+++ Extracted information

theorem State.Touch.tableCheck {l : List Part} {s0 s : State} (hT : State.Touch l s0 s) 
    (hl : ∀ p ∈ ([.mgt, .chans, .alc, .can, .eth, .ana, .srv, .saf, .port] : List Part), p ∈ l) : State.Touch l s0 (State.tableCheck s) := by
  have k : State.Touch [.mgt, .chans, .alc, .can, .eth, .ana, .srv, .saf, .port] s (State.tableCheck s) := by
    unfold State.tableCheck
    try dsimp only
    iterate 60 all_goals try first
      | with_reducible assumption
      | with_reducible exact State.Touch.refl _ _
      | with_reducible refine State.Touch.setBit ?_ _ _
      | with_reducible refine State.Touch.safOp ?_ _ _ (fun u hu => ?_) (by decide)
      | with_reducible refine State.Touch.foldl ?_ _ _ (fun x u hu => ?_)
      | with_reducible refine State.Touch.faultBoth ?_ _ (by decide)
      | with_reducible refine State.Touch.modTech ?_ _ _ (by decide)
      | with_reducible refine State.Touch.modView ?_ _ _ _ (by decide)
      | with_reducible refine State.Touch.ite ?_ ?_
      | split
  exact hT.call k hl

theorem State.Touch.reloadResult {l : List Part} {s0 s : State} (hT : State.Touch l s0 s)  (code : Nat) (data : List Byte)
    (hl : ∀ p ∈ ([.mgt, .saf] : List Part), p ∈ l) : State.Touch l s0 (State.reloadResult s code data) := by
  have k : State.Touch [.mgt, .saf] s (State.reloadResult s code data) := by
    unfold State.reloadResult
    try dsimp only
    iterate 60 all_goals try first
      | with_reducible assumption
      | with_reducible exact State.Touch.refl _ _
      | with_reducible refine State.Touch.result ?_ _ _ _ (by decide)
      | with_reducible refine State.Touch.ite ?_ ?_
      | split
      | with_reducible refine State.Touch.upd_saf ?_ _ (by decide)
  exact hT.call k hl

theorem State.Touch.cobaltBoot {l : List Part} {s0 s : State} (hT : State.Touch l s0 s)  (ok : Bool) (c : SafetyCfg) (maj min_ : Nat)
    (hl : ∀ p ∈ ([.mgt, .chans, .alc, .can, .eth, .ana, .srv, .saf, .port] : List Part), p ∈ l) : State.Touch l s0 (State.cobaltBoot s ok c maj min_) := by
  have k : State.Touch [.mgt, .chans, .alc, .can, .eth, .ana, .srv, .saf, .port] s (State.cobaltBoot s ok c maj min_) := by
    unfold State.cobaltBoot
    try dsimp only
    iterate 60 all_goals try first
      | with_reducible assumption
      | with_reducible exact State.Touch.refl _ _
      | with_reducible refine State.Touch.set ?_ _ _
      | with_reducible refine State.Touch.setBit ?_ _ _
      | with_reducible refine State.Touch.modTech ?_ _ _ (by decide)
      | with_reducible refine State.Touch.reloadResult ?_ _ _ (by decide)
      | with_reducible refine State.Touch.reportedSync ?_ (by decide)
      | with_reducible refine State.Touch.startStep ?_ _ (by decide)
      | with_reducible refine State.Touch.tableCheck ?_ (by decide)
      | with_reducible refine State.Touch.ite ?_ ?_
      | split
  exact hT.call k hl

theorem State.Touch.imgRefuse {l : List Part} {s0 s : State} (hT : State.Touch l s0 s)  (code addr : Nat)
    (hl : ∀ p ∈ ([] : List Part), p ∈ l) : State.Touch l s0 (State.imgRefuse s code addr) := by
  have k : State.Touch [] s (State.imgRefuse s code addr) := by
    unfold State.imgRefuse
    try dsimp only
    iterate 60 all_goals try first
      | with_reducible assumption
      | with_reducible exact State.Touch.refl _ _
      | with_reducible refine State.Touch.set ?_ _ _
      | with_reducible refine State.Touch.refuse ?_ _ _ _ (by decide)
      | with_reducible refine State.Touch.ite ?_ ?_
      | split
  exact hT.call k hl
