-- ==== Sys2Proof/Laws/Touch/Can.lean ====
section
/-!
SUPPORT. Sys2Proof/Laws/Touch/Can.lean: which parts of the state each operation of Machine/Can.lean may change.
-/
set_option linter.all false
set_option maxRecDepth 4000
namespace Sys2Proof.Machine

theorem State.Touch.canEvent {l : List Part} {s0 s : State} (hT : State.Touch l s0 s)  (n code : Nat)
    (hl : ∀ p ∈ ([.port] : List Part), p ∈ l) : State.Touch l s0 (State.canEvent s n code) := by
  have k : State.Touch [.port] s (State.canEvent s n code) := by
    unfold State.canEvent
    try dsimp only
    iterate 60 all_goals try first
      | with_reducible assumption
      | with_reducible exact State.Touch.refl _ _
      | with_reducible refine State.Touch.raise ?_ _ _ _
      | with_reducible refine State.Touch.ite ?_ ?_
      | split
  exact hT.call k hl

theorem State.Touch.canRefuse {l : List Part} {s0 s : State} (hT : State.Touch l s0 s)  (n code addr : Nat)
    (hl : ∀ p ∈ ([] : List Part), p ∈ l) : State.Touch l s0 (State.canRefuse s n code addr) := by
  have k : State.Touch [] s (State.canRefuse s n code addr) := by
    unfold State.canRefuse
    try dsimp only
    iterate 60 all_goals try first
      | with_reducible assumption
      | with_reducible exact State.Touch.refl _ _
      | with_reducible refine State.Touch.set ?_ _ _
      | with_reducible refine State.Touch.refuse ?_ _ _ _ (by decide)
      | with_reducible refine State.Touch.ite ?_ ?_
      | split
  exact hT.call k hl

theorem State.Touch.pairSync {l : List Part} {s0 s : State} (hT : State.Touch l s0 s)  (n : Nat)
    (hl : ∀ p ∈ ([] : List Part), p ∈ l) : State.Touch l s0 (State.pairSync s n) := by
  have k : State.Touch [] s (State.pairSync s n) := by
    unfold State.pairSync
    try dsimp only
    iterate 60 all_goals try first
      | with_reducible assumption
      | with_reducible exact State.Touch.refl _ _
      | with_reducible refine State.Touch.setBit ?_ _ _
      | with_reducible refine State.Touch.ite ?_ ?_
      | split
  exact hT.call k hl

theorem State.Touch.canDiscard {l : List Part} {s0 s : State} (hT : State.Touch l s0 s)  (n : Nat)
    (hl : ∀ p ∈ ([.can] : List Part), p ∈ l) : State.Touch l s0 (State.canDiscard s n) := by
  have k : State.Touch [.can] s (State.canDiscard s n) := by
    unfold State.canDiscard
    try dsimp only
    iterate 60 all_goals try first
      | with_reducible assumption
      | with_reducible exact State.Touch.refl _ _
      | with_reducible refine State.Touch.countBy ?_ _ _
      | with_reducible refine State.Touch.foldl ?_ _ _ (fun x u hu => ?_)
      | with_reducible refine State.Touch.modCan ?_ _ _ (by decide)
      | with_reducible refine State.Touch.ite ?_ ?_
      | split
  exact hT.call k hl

++++++

→ **Work required**
Nothing should be omitted or altered. Retype the records exactly.

→ **Output**
theorem State.Touch.tableCheck {l : List Part} {s0 s : State} (hT : State.Touch l s0 s) 
    (hl : ∀ p ∈ ([.mgt, .chans, .alc, .can, .eth, .ana, .srv, .saf, .port] : List Part), p ∈ l) : State.Touch l s0 (State.tableCheck s) := by
  have k : State.Touch [.mgt, .chans, .alc, .can, .eth, .ana, .srv, .saf, .port] s (State.tableCheck s) := by
    unfold State.tableCheck
    try dsimp only
    iterate 60 all_goals try first
      | with_reducible assumption
      | with_reducible exact State.Touch.refl _ _
      | with_reducible refine State.Touch.setBit ?_ _ _
      | with_reducible refine State.Touch.safOp ?_ _ _ (fun u hu => ?_) (by decide)
      | with_reducible refine State.Touch.foldl ?_ _ _ (fun x u hu => ?_)
      | with_reducible refine State.Touch.faultBoth ?_ _ (by decide)
      | with_reducible refine State.Touch.modTech ?_ _ _ (by decide)
      | with_reducible refine State.Touch.modView ?_ _ _ _ (by decide)
      | with_reducible refine State.Touch.ite ?_ ?_
      | split
  exact hT.call k hl

theorem State.Touch.reloadResult {l : List Part} {s0 s : State} (hT : State.Touch l s0 s)  (code : Nat) (data : List Byte)
    (hl : ∀ p ∈ ([.mgt, .saf] : List Part), p ∈ l) : State.Touch l s0 (State.reloadResult s code data) := by
  have k : State.Touch [.mgt, .saf] s (State.reloadResult s code data) := by
    unfold State.reloadResult
    try dsimp only
    iterate 60 all_goals try first
      | with_reducible assumption
      | with_reducible exact State.Touch.refl _ _
      | with_reducible refine State.Touch.result ?_ _ _ _ (by decide)
      | with_reducible refine State.Touch.ite ?_ ?_
      | split
      | with_reducible refine State.Touch.upd_saf ?_ _ (by decide)
  exact hT.call k hl

theorem State.Touch.cobaltBoot {l : List Part} {s0 s : State} (hT : State.Touch l s0 s)  (ok : Bool) (c : SafetyCfg) (maj min_ : Nat)
    (hl : ∀ p ∈ ([.mgt, .chans, .alc, .can, .eth, .ana, .srv, .saf, .port] : List Part), p ∈ l) : State.Touch l s0 (State.cobaltBoot s ok c maj min_) := by
  have k : State.Touch [.mgt, .chans, .alc, .can, .eth, .ana, .srv, .saf, .port] s (State.cobaltBoot s ok c maj min_) := by
    unfold State.cobaltBoot
    try dsimp only
    iterate 60 all_goals try first
      | with_reducible assumption
      | with_reducible exact State.Touch.refl _ _
      | with_reducible refine State.Touch.set ?_ _ _
      | with_reducible refine State.Touch.setBit ?_ _ _
      | with_reducible refine State.Touch.modTech ?_ _ _ (by decide)
      | with_reducible refine State.Touch.reloadResult ?_ _ _ (by decide)
      | with_reducible refine State.Touch.reportedSync ?_ (by decide)
      | with_reducible refine State.Touch.startStep ?_ _ (by decide)
      | with_reducible refine State.Touch.tableCheck ?_ (by decide)
      | with_reducible refine State.Touch.ite ?_ ?_
      | split
  exact hT.call k hl

theorem State.Touch.imgRefuse {l : List Part} {s0 s : State} (hT : State.Touch l s0 s)  (code addr : Nat)
    (hl : ∀ p ∈ ([] : List Part), p ∈ l) : State.Touch l s0 (State.imgRefuse s code addr) := by
  have k : State.Touch [] s (State.imgRefuse s code addr) := by
    unfold State.imgRefuse
    try dsimp only
    iterate 60 all_goals try first
      | with_reducible assumption
      | with_reducible exact State.Touch.refl _ _
      | with_reducible refine State.Touch.set ?_ _ _
      | with_reducible refine State.Touch.refuse ?_ _ _ _ (by decide)
      | with_reducible refine State.Touch.ite ?_ ?_
      | split
  exact hT.call k hl
-- ==== Sys2Proof/Laws/Touch/Can.lean ====
section
/-!
SUPPORT. Sys2Proof/Laws/Touch/Can.lean: which parts of the state each operation of Machine/Can.lean may change.
-/
set_option linter.all false
set_option maxRecDepth 4000
namespace Sys2Proof.Machine

theorem State.Touch.canEvent {l : List Part} {s0 s : State} (hT : State.Touch l s0 s)  (n code : Nat)
    (hl : ∀ p ∈ ([.port] : List Part), p ∈ l) : State.Touch l s0 (State.canEvent s n code) := by
  have k : State.Touch [.port] s (State.canEvent s n code) := by
    unfold State.canEvent
    try dsimp only
    iterate 60 all_goals try first
      | with_reducible assumption
      | with_reducible exact State.Touch.refl _ _
      | with_reducible refine State.Touch.raise ?_ _ _ _
      | with_reducible refine State.Touch.ite ?_ ?_
      | split
  exact hT.call k hl

theorem State.Touch.canRefuse {l : List Part} {s0 s : State} (hT : State.Touch l s0 s)  (n code addr : Nat)
    (hl : ∀ p ∈ ([] : List Part), p ∈ l) : State.Touch l s0 (State.canRefuse s n code addr) := by
  have k : State.Touch [] s (State.canRefuse s n code addr) := by
    unfold State.canRefuse
    try dsimp only
    iterate 60 all_goals try first
      | with_reducible assumption
      | with_reducible exact State.Touch.refl _ _
      | with_reducible refine State.Touch.set ?_ _ _
      | with_reducible refine State.Touch.refuse ?_ _ _ _ (by decide)
      | with_reducible refine State.Touch.ite ?_ ?_
      | split
  exact hT.call k hl

theorem State.Touch.pairSync {l : List Part} {s0 s : State} (hT : State.Touch l s0 s)  (n : Nat)
    (hl : ∀ p ∈ ([] : List Part), p ∈ l) : State.Touch l s0 (State.pairSync s n) := by
  have k : State.Touch [] s (State.pairSync s n) := by
    unfold State.pairSync
    try dsimp only
    iterate 60 all_goals try first
      | with_reducible assumption
      | with_reducible exact State.Touch.refl _ _
      | with_reducible refine State.Touch.setBit ?_ _ _
      | with_reducible refine State.Touch.ite ?_ ?_
      | split
  exact hT.call k hl

theorem State.Touch.canDiscard {l : List Part} {s0 s : State} (hT : State.Touch l s0 s)  (n : Nat)
    (hl : ∀ p ∈ ([.can] : List Part), p ∈ l) : State.Touch l s0 (State.canDiscard s n) := by
  have k : State.Touch [.can] s (State.canDiscard s n) := by
    unfold State.canDiscard
    try dsimp only
    iterate 60 all_goals try first
      | with_reducible assumption
      | with_reducible exact State.Touch.refl _ _
      | with_reducible refine State.Touch.countBy ?_ _ _
      | with_reducible refine State.Touch.foldl ?_ _ _ (fun x u hu => ?_)
      | with_reducible refine State.Touch.modCan ?_ _ _ (by decide)
      | with_reducible refine State.Touch.ite ?_ ?_
      | split
  exact hT.call k hl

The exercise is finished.